■ Aim of the exercise
Search the data below for the word "front" and copy each line that holds it.

■ Exercise materials
......

theorem Coder.flushed_cons {c : Coder} {f : Flight} {rest : List Flight} {black : Bool} (hf : c.flight = f :: rest)
    (hs : f.subst = some black) :
    c.flushed = Coder.flushed { c with
      flight := rest
      sourceChange := false
      counts := { c.counts with
        repeats := if black then c.counts.repeats else c.counts.repeats + 1
        blacks := if black then c.counts.blacks + 1 else c.counts.blacks } } := by
  have hwait : c.waiting = f :: rest.takeWhile fun f => f.subst != none := by
    unfold Coder.waiting
    rw [hf, List.takeWhile_cons, hs]
    rfl
  have hdrop : (c.flight.dropWhile fun f => f.subst != none) = rest.dropWhile fun f => f.subst != none := by
    rw [hf, List.dropWhile_cons, hs]
    rfl
  unfold Coder.flushed
  rw [hwait, hdrop]
  cases black
  · simp [substitutes, Coder.waiting, hs, Nat.add_comm, BitVec.ofNat_add, BitVec.add_assoc]
  · simp [substitutes, Coder.waiting, hs, Nat.add_comm, BitVec.ofNat_add, BitVec.add_assoc]

variable {k}

/-- R62: what a flush makes of its context. -/
theorem Hub.flush_context : ∀ (n : Nat) (h : Hub), (h.coders[k]'k.2).flight.length ≤ n →
    (Hub.flush k n h).coders[k]'k.2 = (h.coders[k]'k.2).flushed := by
  intro n
  induction n with
  | zero =>
    intro h hn
    have hnil : (h.coders[k]'k.2).flight = [] := List.length_eq_zero_iff.mp (Nat.le_zero.mp hn)
    exact (Coder.flushed_of_picture (forall_head?_nil hnil _)).symm
  | succ n ih =>
    intro h hn
    match hf : (h.coders[k]'k.2).flight with
    | [] => rw [Hub.flush_empty hf, Coder.flushed_of_picture (forall_head?_nil hf _)]
    | f :: rest =>
      cases hs : f.subst with
      | none =>
        have hhead : ∀ x ∈ (h.coders[k]'k.2).flight.head?, x.subst = none := by rw [hf]; simpa using hs
        rw [Hub.flush_stop hhead, Coder.flushed_of_picture hhead]
      | some black =>
        have hself : ((h.modCoder k fun c => { c with flight := rest }).offerSubstitute k f black).coders[k]'k.2 = _ :=
          Hub.offerSubstitute_context _ _ _ _
        rw [Hub.modCoder_self] at hself
        rw [hf, List.length_cons] at hn
        rw [Hub.flush_offer hf hs, ih _ (by rw [hself]; exact Nat.le_of_succ_le_succ hn), hself, Coder.flushed_cons hf hs]

theorem Hub.settle_context : (h.settle k).coders[k]'k.2 = (h.coders[k]'k.2).flushed := by
  rw [h.settle_coders k]
  exact Hub.flush_context _ h le_rfl

theorem Hub.settle_other {j : Fin 4} (hj : j ≠ k) : (h.settle k).coders[j]'j.2 = h.coders[j]'j.2 := by
  rw [h.settle_coders k]
  exact (Hub.flush_coders k _ h).1 j hj

/-- With a picture at the front nothing is offered. -/
theorem Hub.settle_picture (hf : ∀ f ∈ (h.coders[k]'k.2).flight.head?, f.subst = none) : h.settle k = h.closeIfDone k := by
  unfold Hub.settle
  rw [Hub.flush_stop hf]

/-! ### Drops and completion -/

theorem Hub.dropPicture_coders (j : Fin 4) (f : Flight) (why : DropReason) :
    (h.dropPicture j f why).coders =
      (h.modCoder j fun c => { c with q := min 63 (c.q + 8), counts := c.counts.drop why }).coders := by
  unfold Hub.dropPicture
  dsimp only
  rw [← (Hub.testClips_only _ _ _) .coders (by decide), ← (Hub.label_only _ _) .coders (by decide)]
  exact ((Hub.notify_only _ _ _) .coders (by decide)).symm

theorem Hub.dropPicture_context (j : Fin 4) (f : Flight) (why : DropReason) :
    (h.dropPicture j f why).coders[j] =
      { h.coders[j]'j.2 with q := min 63 ((h.coders[j]'j.2).q + 8), counts := (h.coders[j]'j.2).counts.drop why } := by
  simp only [Hub.dropPicture_coders]
  exact Hub.modCoder_self _ _ _

theorem Hub.dropPicture_other {i j : Fin 4} (hi : i ≠ j) (f : Flight) (why : DropReason) :
    (h.dropPicture j f why).coders[i] = h.coders[i] := by
  simp only [Hub.dropPicture_coders]
  exact Hub.modCoder_ne _ _ hi

/-- R60: a picture that has left the flight is dropped, and what waited behind it is offered. -/
theorem Hub.drop_settles {h t : Hub} {f : Flight} {why : DropReason} (ht : t = (h.dropPicture k f why).settle k) :
    t.coders[k] = Coder.flushed
      { h.coders[k] with q := min 63 ((h.coders[k]).q + 8), counts := (h.coders[k]).counts.drop why } ∧
    (∀ j, j ≠ k → t.coders[j] = h.coders[j]) ∧ (∀ p : Fin 4, (t.notices[p]).summary.getLsbD 10 = true) ∧
    Hub.OnlyChanges pictureParts h t := by
  have hself := (h.dropPicture k f why).settle_context (k := k)
  have hother : ∀ j, j ≠ k → _ := fun j hj => (h.dropPicture k f why).settle_other (k := k) (j := j) hj
  have hheard := Hub.settle_heard (h.dropPicture k f why) k
  have honly := Hub.settle_pictureParts (h.dropPicture k f why) k
  rw [← ht] at hself hheard honly
  rw [Hub.dropPicture_context] at hself
  refine ⟨hself, fun j hj => ?_, fun p => ?_, (h.dropPicture_pictureParts k f why).trans honly⟩
  · have hsame := hother j hj
    rw [← ht] at hsame
    exact hsame.trans (h.dropPicture_other hj f why)
  · exact hheard.summary_mono p (by decide) (h.dropPicture_summary k f why p)

end

/-! ### The end of a slice -/

section
variable {h : Hub} {k : Fin 4} {f : Flight} {x : Coding} {q : Nat} {rest : List Flight} {coded : Bytes}

theorem Hub.sliceEnd_eq (hf : (h.coders[k]'k.2).flight = f :: rest) (hc : f.coding = some x) (hq : x.slice = some q) :
    Hub.sliceEnd k coded h =
      if x.cPic < x.b + 8 * coded.length then
        ((h.modCoder k fun c => { c with flight := rest }).dropPicture k f .ceiling).settle k
      else if (h.coders[k]'k.2).format.slices ≤ x.i + 1 then
        ((h.modCoder k fun c => { c with flight := rest }).completePicture k f (x.afterSlice q coded)).settle k
      else h.modCoder k fun c => { c with flight := { f with coding := some (x.afterSlice q coded) } :: rest } := by
  unfold Hub.sliceEnd
  dsimp only
  rw [hf]
  dsimp only
  rw [hc]
  dsimp only
  rw [hq]
  rfl

/-- What the end of CLOSING leaves of every ring. -/
theorem Hub.endHold_rings (h : Hub) (j : Fin 16) (r : Fin 17) : ∃ w, (h.endHold j).ring r = { h.ring r with send := w } := by
  by_cases hr : r = j.castSucc
  · subst hr
    exact (h.endHold_keepsUnits (k := j) j).ring
  · exact ⟨(h.ring r).send, Hub.endHold_ring_ne _ hr⟩

theorem Hub.closeIfDone_keeps (h : Hub) (k : Fin 4) :
    (∀ j, Hub.KeepsUnits j h (h.closeIfDone k)) ∧ (h.closeIfDone k).store.mem = h.store.mem ∧
      ∀ r, ∃ w, (h.closeIfDone k).ring r = { h.ring r with send := w } := by
  unfold Hub.closeIfDone
  split
  · refine ⟨fun j => h.endClosing_keepsUnits _, (h.endClosing_only _ .memory (by decide)).symm, fun r => ?_⟩
    rw [Hub.endClosing_ring]
    split
    · exact h.endHold_rings _ r
    · exact ⟨_, rfl⟩
  · exact ⟨fun j => .refl j h, rfl, fun r => ⟨_, rfl⟩⟩

/-- The unit that a complete picture offers, with the mark that stands. -/
def Hub.pictureUnit (h : Hub) (k : Fin 4) (f : Flight) (y : Coding) : Offer :=
  { h.pictureOffer k f y with flags := { inputError := f.lineError, sourceChange := (h.coders[k]'k.2).sourceChange } }

/-- The hub after the unit of a complete picture has been offered. -/
def Hub.offered (h : Hub) (k : Fin 4) (f : Flight) (y : Coding) : Hub :=
  ((h.modCoder k fun c => { c with sourceChange := false }).offer (h.pictureUnit k f y)).1

theorem Hub.completePicture_offered (h : Hub) (k : Fin 4) (f : Flight) (y : Coding) :
    h.completePicture k f y =
      if ((h.modCoder k fun c => { c with sourceChange := false }).judge (h.pictureUnit k f y)).2 = .tooLarge then
        (h.offered k f y).dropPicture k f .tooLarge
      else (h.offered k f y).modCoder k fun c => c.complete y.b y.last := h.completePicture_eq k f y

theorem Hub.offered_coders (h : Hub) (k : Fin 4) (f : Flight) (y : Coding) :
    (h.offered k f y).coders = (h.modCoder k fun c => { c with sourceChange := false }).coders :=
  ((Hub.offer_only _ _) .coders (by decide)).symm

theorem Hub.offered_only (h : Hub) (k : Fin 4) (f : Flight) (y : Coding) :
    Hub.OnlyChanges pictureParts h (h.offered k f y) :=
  (h.modCoder_pictureParts k _).trans ((Hub.offer_only _ _).mono (by decide))

theorem Hub.offered_context (h : Hub) (k : Fin 4) (f : Flight) (y : Coding) :
    (h.offered k f y).coders[k]'k.2 = { h.coders[k]'k.2 with sourceChange := false } ∧
      ∀ j, j ≠ k → (h.offered k f y).coders[j]'j.2 = h.coders[j]'j.2 := by
  simp only [Hub.offered_coders]
  exact ⟨h.modCoder_self k _, fun j hj => h.modCoder_ne _ hj⟩

/-- What a completion within the ring's measure leaves. -/
theorem Hub.complete_settles {h t : Hub} {k : Fin 4} {f : Flight} {y : Coding}
    (ht : t = ((h.offered k f y).modCoder k fun c => c.complete y.b y.last).settle k) :
    t.coders[k]'k.2 = Coder.flushed (Coder.complete { h.coders[k]'k.2 with sourceChange := false } y.b y.last) ∧
    (∀ j, j ≠ k → t.coders[j]'j.2 = h.coders[j]'j.2) ∧ Hub.OnlyChanges pictureParts h t := by
  obtain ⟨hself, hother⟩ := h.offered_context k f y
  have hmod : ((h.offered k f y).modCoder k fun c => c.complete y.b y.last).coders[k]'k.2 =
      Coder.complete { h.coders[k]'k.2 with sourceChange := false } y.b y.last := by rw [Hub.modCoder_self, hself]
  have hctx := ((h.offered k f y).modCoder k fun c => c.complete y.b y.last).settle_context (k := k)
  rw [← ht, hmod] at hctx
  refine ⟨hctx, fun j hj => ?_, ?_⟩
  · rw [ht]
    exact (Hub.settle_other _ hj).trans ((Hub.modCoder_ne _ _ hj).trans (hother j hj))
  · rw [ht]
    exact (h.offered_only k f y).trans ((Hub.modCoder_pictureParts _ k _).trans (Hub.settle_pictureParts _ k))

/-- With no substitute unit behind it, a completion adds nothing to what the offer made. -/
theorem Hub.complete_settles_units {h t : Hub} {k : Fin 4} {f : Flight} {y : Coding}
    (hrest : ∀ g ∈ (h.coders[k]'k.2).flight.head?, g.subst = none)
    (ht : t = ((h.offered k f y).modCoder k fun c => c.complete y.b y.last).settle k) :
    (∀ j, Hub.KeepsUnits j (h.offered k f y) t) ∧ t.store.mem = (h.offered k f y).store.mem ∧
      ∀ r, ∃ w, t.ring r = { (h.offered k f y).ring r with send := w } := by
  have hfl : (((h.offered k f y).modCoder k fun c => c.complete y.b y.last).coders[k]'k.2).flight =
    (h.coders[k]'k.2).flight := by
    rw [Hub.modCoder_self, (h.offered_context k f y).1]
    rfl
  rw [ht, Hub.settle_picture _ (by rw [hfl]; exact hrest)]
  obtain ⟨hkeeps, hmem, hrings⟩ := ((h.offered k f y).modCoder k fun c => c.complete y.b y.last).closeIfDone_keeps k
  exact ⟨fun j => (Hub.modCoder_keepsUnits _ k _).trans (hkeeps j), hmem, hrings⟩

/-- A flight whose substitute units are none at the front. -/
theorem head_of_dropWhile {fs : List Flight} (hd : (fs.dropWhile fun f => f.subst != none) = fs) :
    ∀ g ∈ fs.head?, g.subst = none := by
  cases fs with
  | nil => exact forall_head?_nil rfl _
  | cons f fs =>
    intro g hg
    obtain rfl : f = g := by simpa using hg
    by_contra hs
    rw [List.dropWhile_cons, if_pos (by simpa using hs)] at hd
    have hlen := List.length_dropWhile_le (fun f : Flight => f.subst != none) fs
    rw [hd, List.length_cons] at hlen
    omega

theorem labelStream_ne (k : Fin 4) : (12 : Fin 16) ≠ pictureStream k := fun he => by
  have hv := congrArg Fin.val he
  have hk := k.isLt
  simp only [pictureStream] at hv
  omega

/-- A drop leaves the units of every stream but those that follow it. -/
theorem Hub.drop_settles_units (h : Hub) (k : Fin 4) (f : Flight) (why : DropReason)
    (hrest : ∀ g ∈ (h.coders[k]'k.2).flight.head?, g.subst = none) :
    Hub.KeepsUnits (pictureStream k) h ((h.dropPicture k f why).settle k) := by
  have hfl : ((h.dropPicture k f why).coders[k]).flight = (h.coders[k]).flight := by
    rw [Hub.dropPicture_context]
  rw [Hub.settle_picture _ (by rw [hfl]; exact hrest)]
  exact (h.dropPicture_keepsUnits (labelStream_ne k) k f why).trans
    ((Hub.closeIfDone_keeps _ k).1 _)

/-! ### What the completion of a picture leaves -/

/-- Whether the Store discards what a stream offers. -/
def Stream.Discards (x : Stream) : Prop := x.discard = true ∧ (x.state = .held ∨ (x.state = .closing ∧ x.fromHeld = true))

/-- R58: a picture that is not too large completes, whatever the Store does with the unit. -/
theorem Hub.completePicture_completes (h : Hub) (k : Fin 4) (f : Flight) (y : Coding)
    (hn : ¬ ((h.stream (pictureStream k)).state ≠ .closed ∧ ¬ (h.stream (pictureStream k)).Discards ∧
      (h.ring (h.boundRing (pictureStream k))).sectors / 2 < sectorsOf y.coded.length)) :
    h.completePicture k f y = (h.offered k f y).modCoder k fun c => c.complete y.b y.last := by
  refine (h.completePicture_offered k f y).trans (if_neg fun hfate => hn ?_)
  unfold Hub.judge at hfate
  dsimp only at hfate
  split at hfate
  · exact absurd hfate nofun
  · rename_i hs
    split at hfate
    · exact absurd hfate nofun
    · rename_i hd
      split at hfate
      · rename_i hl
        exact ⟨hs, fun hc => hd ((Stream.discards_iff _).mpr hc), hl⟩
      · split at hfate
        · exact absurd hfate nofun
        · exact absurd hfate nofun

......

■ Response area
/-- With a picture at the front nothing is offered. -/
/-- A flight whose substitute units are none at the front. -/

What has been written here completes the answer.